PP

Parallel Architecture & Programing I

15618 PP1 - Basic & HW/SW Implementation

Posted by freeCookie🍪 on May 23, 2018

Parallel Architecture & Programing 壹

直到毕业我才写总结笔记,为我自己的颓废表示羞耻_(:з」∠)_ 学这一部分的时候我还分不清GPU和CPU…… 首先就先介绍了相关基础概念和硬件&软件方面的相关实现。

Forms of parallelism

Parallel Execution 并行执行

(想想我居然连编译器是做什么的都不知道:) 有机会上一下Compiler就好啦ಥ_ಥ

以Taylor展开的example program举例:

void sinx(int N, int terms, float* x, float* result)
{
   for (int i=0; i<N; i++)
   {
	float value = x[i];
	float numer = x[i] * x[i] * x[i]; intdenom=6; //3!
	int sign = -1;
    for (int j=1; j<=terms; j++)
    {
       value += sign * numer / denom;
       numer *= x[i] * x[i];
       denom *= (2*j+2) * (2*j+3);
       sign *= -1;
    }
    result[i] += value;
  }
}

Compiler: input: programs, output: sequence of instructions

Processors: run sequence of instructions, which means loading instruction from memory, figuring out what it means(decode), and having component act.

Simple Processor 单核处理器的基本结构:

ALU*1, 1Execution Context*1, execute one instruction per clock

Superscalar processor 超标量处理器:

Decode*2, ALU*2, can run two instructions same time(if dependent)

加速:

  • 单核芯片通过增减transistor来增减运行instruction的速度,more transistors = hold more data = large cache
  • multiple core(each core is slower than simple core adding transistors)
  • change program by using pthread to achieve parallisum
  • change program by using data parallel expression
SIMD Processing

SIMD: single instruction, multiple data

Basic idea: adding ALUs to increase compute capability

Explicit SIMD”: SIMD parallelization is performed at compile time

  • Hardware (not compiler) is responsible for simultaneously executing the sameinstruction from multiple instances on different data on SIMD ALUs
  • With one decode and multiple ALU, simply broadcast instruction to all ALUs and execute on all ALUs in parallel

对于example code相当于同时对于cache中的array,同时运行相同的程序,calculate by vector (HW1的vector算法很tricky表示并想不出来∠( ᐛ 」∠)_

Vector program(width=8):

void sinx(int N, int terms, float* x, float* result)
{
   float three_fact = 6;  // 3!
   for (int i=0; i<N; i+=8) // calculate by vector, width=8
   {
      __m256 origx = _mm256_load_ps(&x[i]);
      __m256 value = origx;
      __m256 numer = _mm256_mul_ps(origx, _mm256_mul_ps(origx, origx));
      __m256 denom = _mm256_set1ps(three_fact);
      float sign = -1;
      for (int j=1; j<=terms; j++)
      {
         // value += sign * numer / denom
         __m256 tmp = _mm256_div_ps(_mm256_mul_ps(_mm256_set1ps(sign), numer), denom);
         value = _mm256_add_ps(value, tmp);
         numer = _mm256_mul_ps(numer, _mm256_mul_ps(origx, origx));
         denom = _mm256_mul_ps(denom, _mm256_set1ps((2*j+2) * (2*j+3)));
         sign *= -1;
}
      _mm256_store_ps(&result[i], value);
   }
}

SIMD applies same instruction to all elements simultaneously.

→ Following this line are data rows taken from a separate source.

-- ==== Sys2Proof/Machine/Analog.lean ====
section
/-!
DEFINITION. The analogue weight dies' commands (08_analog_weight_compute.md): the pane function, the ops PSET, MVM and
PREL, admission, the pass clock with estimates, flags, resolve, spill and audit, retirement and cancellation.
-/

namespace Sys2Proof.Machine

/-! ### Panes (R221 to R224) -/

/-- Virtual movement of die `d`: virtual W movement `d` (R242). -/
def State.wOf (s : State) (d : Nat) : Nat :=
  match s.run with
  | some r => nthOfType (r.plan.moves.map (·.1)) 5 d
  | none => nthOfType gridTypes 5 d

/-- Physical position of logical pane `l` (R222). -/
def AwDieSt.posOf (a : AwDieSt) (l : Nat) : Nat := tget (l % 64) a.map l

/-- Physical pane of logical pane `l`, as 68 × group + position. -/
def AwDieSt.paneOf (a : AwDieSt) (l : Nat) : Nat := 68 * (l / 64) + a.posOf l

/-- Shadow word of 16 weights: logical pane, input row, word 0 to 15 (R224). -/
def shadowKey (l row word : Nat) : Nat := 8192 * l + 16 * row + word

/-- Weight w[row][col] of logical pane `l`, from the shadow copy (R223, R224). -/
def AwDieSt.weight (a : AwDieSt) (l row col : Nat) : Int :=
  let c := fieldNat (tget (0 : W64) a.shadow (shadowKey l row (col / 16))).toNat (4 * (col % 16) + 3) (4 * (col % 16))
  if 8 ≤ c then (c : Int) - 16 else c

/-- Pane scale s[col] of logical pane `l` (R223). -/
def AwDieSt.scale (a : AwDieSt) (l col : Nat) : Val := fp32.decode (tget (0 : W32) a.scales (256 * l + col)).toNat

/-- plane_sum (R226): the exact sum of a column over the input rows whose bit `p` is 1. -/
def planeSum (a : AwDieSt) (seg : Bytes) (l p col : Nat) : Int :=
  ((indexed seg).map (fun e => if e.2.getLsbD p then a.weight l e.1 col else 0)).sum

/-- rne(n / d) for d > 0: nearest integer, ties to even (R226). -/
def rneDiv (n : Int) (d : Nat) : Int :=
  let q := n / d
  let r := (n % d).toNat
  if 2 * r < d then q else if d < 2 * r then q + 1 else if q % 2 = 0 then q else q + 1

/-- grain(s, g) (R226). -/
def grainOf (x : Int) (g : Nat) : Int := 2 ^ g * rneDiv x (2 ^ g)

/-- Weight of plane `p` in pane_partial (R226). -/
def planeWeight (p : Nat) : Int := if p = 7 then -128 else 2 ^ p

/-- pane_partial (R226). -/
def panePartial (a : AwDieSt) (seg : Bytes) (l g col : Nat) : Int :=
  ((List.range 8).map (fun p => planeWeight p * grainOf (planeSum a seg l p col) g)).sum

/-- out() (R227): the output code of an exact sum, and its flags. -/
def mvmOut (t : Val) (nan : Bool) (ofmt mode : Nat) (sat : Bool) (anchor : Int) : Nat × Nat :=
  if ofmt = 0x10 then
    if nan then (wNaN.toNat, 0) else let r := w128Term t anchor; (r.1.toNat, r.2)
  else if nan then (if ofmt = 1 then 0x7FC0 else 0x7FC0_0000, 0)
  else if isZeroVal t then (0, 0)
  else
    let f := fp32.round t.rv mode sat 0
    if ofmt = 1 then let b := bf16.round (fp32.decode f.1).rv mode sat 0; (b.1, f.2 ||| b.2) else f

/-- Rows per column-pane of a result (R244). -/
def mvmW (ofmt : Nat) : Nat := if ofmt = 0x10 then 16 else if ofmt = 1 then 2 else 4

/-! ### Commands in the shell (R245) -/

/-- Insert by plan beat, which is the issue order of one movement's engine ops (R88, R245). -/
def insertCmd (e : Nat × Nat × Cmd) : List (Nat × Nat × Cmd) → List (Nat × Nat × Cmd)
  | [] => [e]
  | x :: xs => if e.2.2.pos.beat < x.2.2.pos.beat then e :: x :: xs else x :: insertCmd e xs

/-- The unfinished commands of a movement's queues 0 to n − 1 in issue order: queue, place and command. -/
def liveCmds (s : State) (v n : Nat) : List (Nat × Nat × Cmd) :=
  ((List.range n).flatMap fun q => (indexed (s.qOf (qKey v q)).cmds).map fun e => (q, e.1, e.2)).foldl
    (fun l e => if e.2.2.done then l else insertCmd e l) []

/-- The pane set a PSET names (R239). -/
def psetOf : Instr → Option (Nat × PaneSet)
  | .pset _ first rstr cstr nr nc grain set _ =>
    some (set.val, { first := first.toNat, rstr := rstr.toNat, cstr := cstr.toNat, nr := nr.toNat + 1, nc := nc.toNat + 1
                     grain := grain.toNat + 3 })
  | _ => none

/-- SET of an MVM. -/
def mvmSet : Instr → Option Nat
  | .mvm _ _ _ _ _ _ _ _ set _ => some set.val
  | _ => none

/-- SET of a PREL. -/
def prelSet : Instr → Option Nat
  | .prel _ set _ => some set.val
  | _ => none

/-- The pane set that an op issued now on SET meets: of the latest PSET not finished, else the one held (R241). -/
def setAtIssue (s : State) (v d set : Nat) : Option PaneSet :=
  match ((liveCmds s v 4).reverse.findSome? fun e =>
      match psetOf e.2.2.op with
      | some (k, p) => if k = set then some p else none
      | none => none) with
  | some p => some p
  | none => tfind (s.awOf d).sets set

/-- Logical pane of row-pane `r` and column-pane `c` of a set (R239). -/
def PaneSet.pane (p : PaneSet) (r c : Nat) : Nat := p.first + r * p.rstr + c * p.cstr

/-! ### The ops (R239, R240, R243) -/

/-- PSET (R239). -/
def execPset (v : VMove) (first : BitVec 17) (rstr cstr : W16) (nrM1 ncM1 : BitVec 6) (grain : BitVec 2) (set : Fin 16)
    (queue : Fin 4) (s : State) : Res :=
  issueCmd s v 5 queue true [] (.pset v first rstr cstr nrM1 ncM1 grain set queue) [] (fun _ => []) 0 (fun _ => none) id

/-- Rows an MVM reads, with their beats: element rows then scale rows (R243). -/
def mvmRows (inp scale nv nr b : Nat) : List (Nat × Nat) :=
  (List.range (2 * nv * nr)).map (fun (k : Nat) => (rowAt inp k, b + k / 3))
    ++ (List.range ((nv * nr + 255) / 256)).map (fun (m : Nat) => (rowAt scale m, b + (2 * nv * nr + 2) / 3 + m))

/-- Whether the fields of an MVM obey R240. -/
def mvmOk (ofmt : BitVec 5) (round : BitVec 2) (anchor : BitVec 10) : Bool :=
  (ofmt == 0 || ofmt == 1 || ofmt == 0x10) && (round == 0 || round == 1) && (anchor == 0 || ofmt == 0x10)

/-- A lost pane that a set holds, if any (R275). -/
def AwDieSt.lostIn (a : AwDieSt) (p : PaneSet) : Option Nat :=
  a.lost.find? (fun l => (List.range p.nr).any fun r => (List.range p.nc).any fun c => p.pane r c == l)

/-- What follows the issue of an MVM: its input bytes are held, and a lost pane in its set ends the step (R241, R275). -/
def mvmIssued (d : Nat) (p : PaneSet) (bytes : Nat) (s : State) : State :=
  let a := s.awOf d
  let s := s.setAw d { a with inputUsed := a.inputUsed + bytes }
  match a.lostIn p with
  | some l => deviceFault s 0x0209 (groupLoc d (l / 64))
  | none => s

/-- MVM (R239, R240, R243, R244, R275). -/
def execMvm (v : VMove) (inp scale : AddrOp) (nvM1 : BitVec 6) (ofmt : BitVec 5) (round : BitVec 2) (sat : Bool)
    (anchor : BitVec 10) (set : Fin 16) (queue : Fin 4) (s : State) : Res :=
  let q := s.seqOf v
  let d := s.vord v
  let p := (setAtIssue s v d set).getD { first := 0, rstr := 0, cstr := 0, nr := 1, nc := 1, grain := 3 }
  let nv := nvM1.toNat + 1
  let rows := mvmRows (q.addr inp) (q.addr scale) nv p.nr (s.pos v).beat
  issueCmd s v 5 queue (mvmOk ofmt round anchor) [] (.mvm v inp scale nvM1 ofmt round sat anchor set queue) rows
    (fun _ => []) (nv * p.nc * mvmW ofmt.toNat) (fun _ => none)
    (mvmIssued d p (513 * nv * p.nr))

/-- PREL (R239). -/
def execPrel (v : VMove) (set : Fin 16) (queue : Fin 4) (s : State) : Res :=
  issueCmd s v 5 queue true [] (.prel v set queue) [] (fun _ => []) 0 (fun _ => none) id

/-! ### Admission (R245) -/

/-- Panes held by the sets of a die. -/
def AwDieSt.active (a : AwDieSt) : Nat := (a.sets.map (fun e => e.2.nr * e.2.nc)).sum

/-- Logical panes of a set. -/
def PaneSet.panes (p : PaneSet) : List Nat :=
  (List.range p.nr).flatMap fun r => (List.range p.nc).map fun c => p.pane r c

/-- Whether a pane of a set is being moved to a spare, or is under a self-test that has begun (R249's cases, R270, R272;
DEDUCED for the self-test, log 150). -/
def AwDieSt.moving (a : AwDieSt) (p : PaneSet) : Bool :=
  p.panes.any fun l =>
    let k := a.paneOf l
    a.lasting.contains k || a.programming.any (fun e => e.2.logical == l)
      || (match tfind a.tests k with | some t => decide (1 ≤ t.phase) | none => false)

/-- The next PSET to admit, strictly in issue order (R245). -/
def nextPset (s : State) (v : Nat) : Option (Nat × Nat × Cmd × Nat × PaneSet) :=
  (liveCmds s v 4).findSome? fun e =>
    if e.2.2.begun then none else (psetOf e.2.2.op).map fun p => (e.1, e.2.1, e.2.2, p.1, p.2)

So coherent execution is necessary for processing resources.

Possible bottleneck: divergent execution

也就是说对于vector中的每一个element,SIMD要求执行相同的指令。所以当遇到if condition的时候会造成资源的浪费。

Condition: mask of ALU

Worst case: 1/8 peak performance

Solution: change program to reach full performance

三种Parallel Execution对比:
  • Multi-core 多核:multiple processing core
    • thread level parallelism:simultaneously execute different instrection stream on each core
    • SW decides to create threads (by pthreads)
  • SIMD: multiple ALU
    • vectorization done by complier(explicit SIMD) or at runtion by HW
    • dependencies known prior to execution
    • Superscalar: instruction level parallelism (ILP) on one core
    • parallel by HW during execution

Accessing memory

访问内存的效率会对程序的整体效率产生很大的影响。(hw2循环里疯狂访问,笑

Memory latency 延迟:The amount of time for a memory request (e.g., load, store) from aprocessor to be serviced by the memory system

Memory bandwidth 带宽: The rate at which the memory system can provide data to a processor

Stalls 停顿: A processor “stalls” when it cannot run the next instruction in an instruction stream because of a dependency on a previous instruction

不知道多少天之后…

感觉就算写出来自己以后也不会看毕竟用进废退之后也不会再写mpi/omp相关的东西选PP也就是充值信仰(不是)那我还总结什么呢反正也没人会看的哇所以也就是强迫症不允许我写一半吧∠( ᐛ 」∠)_ 呸,不复习一下要是忘了怎么办啊?肯定会忘的,都会忘的ಥ_ಥ。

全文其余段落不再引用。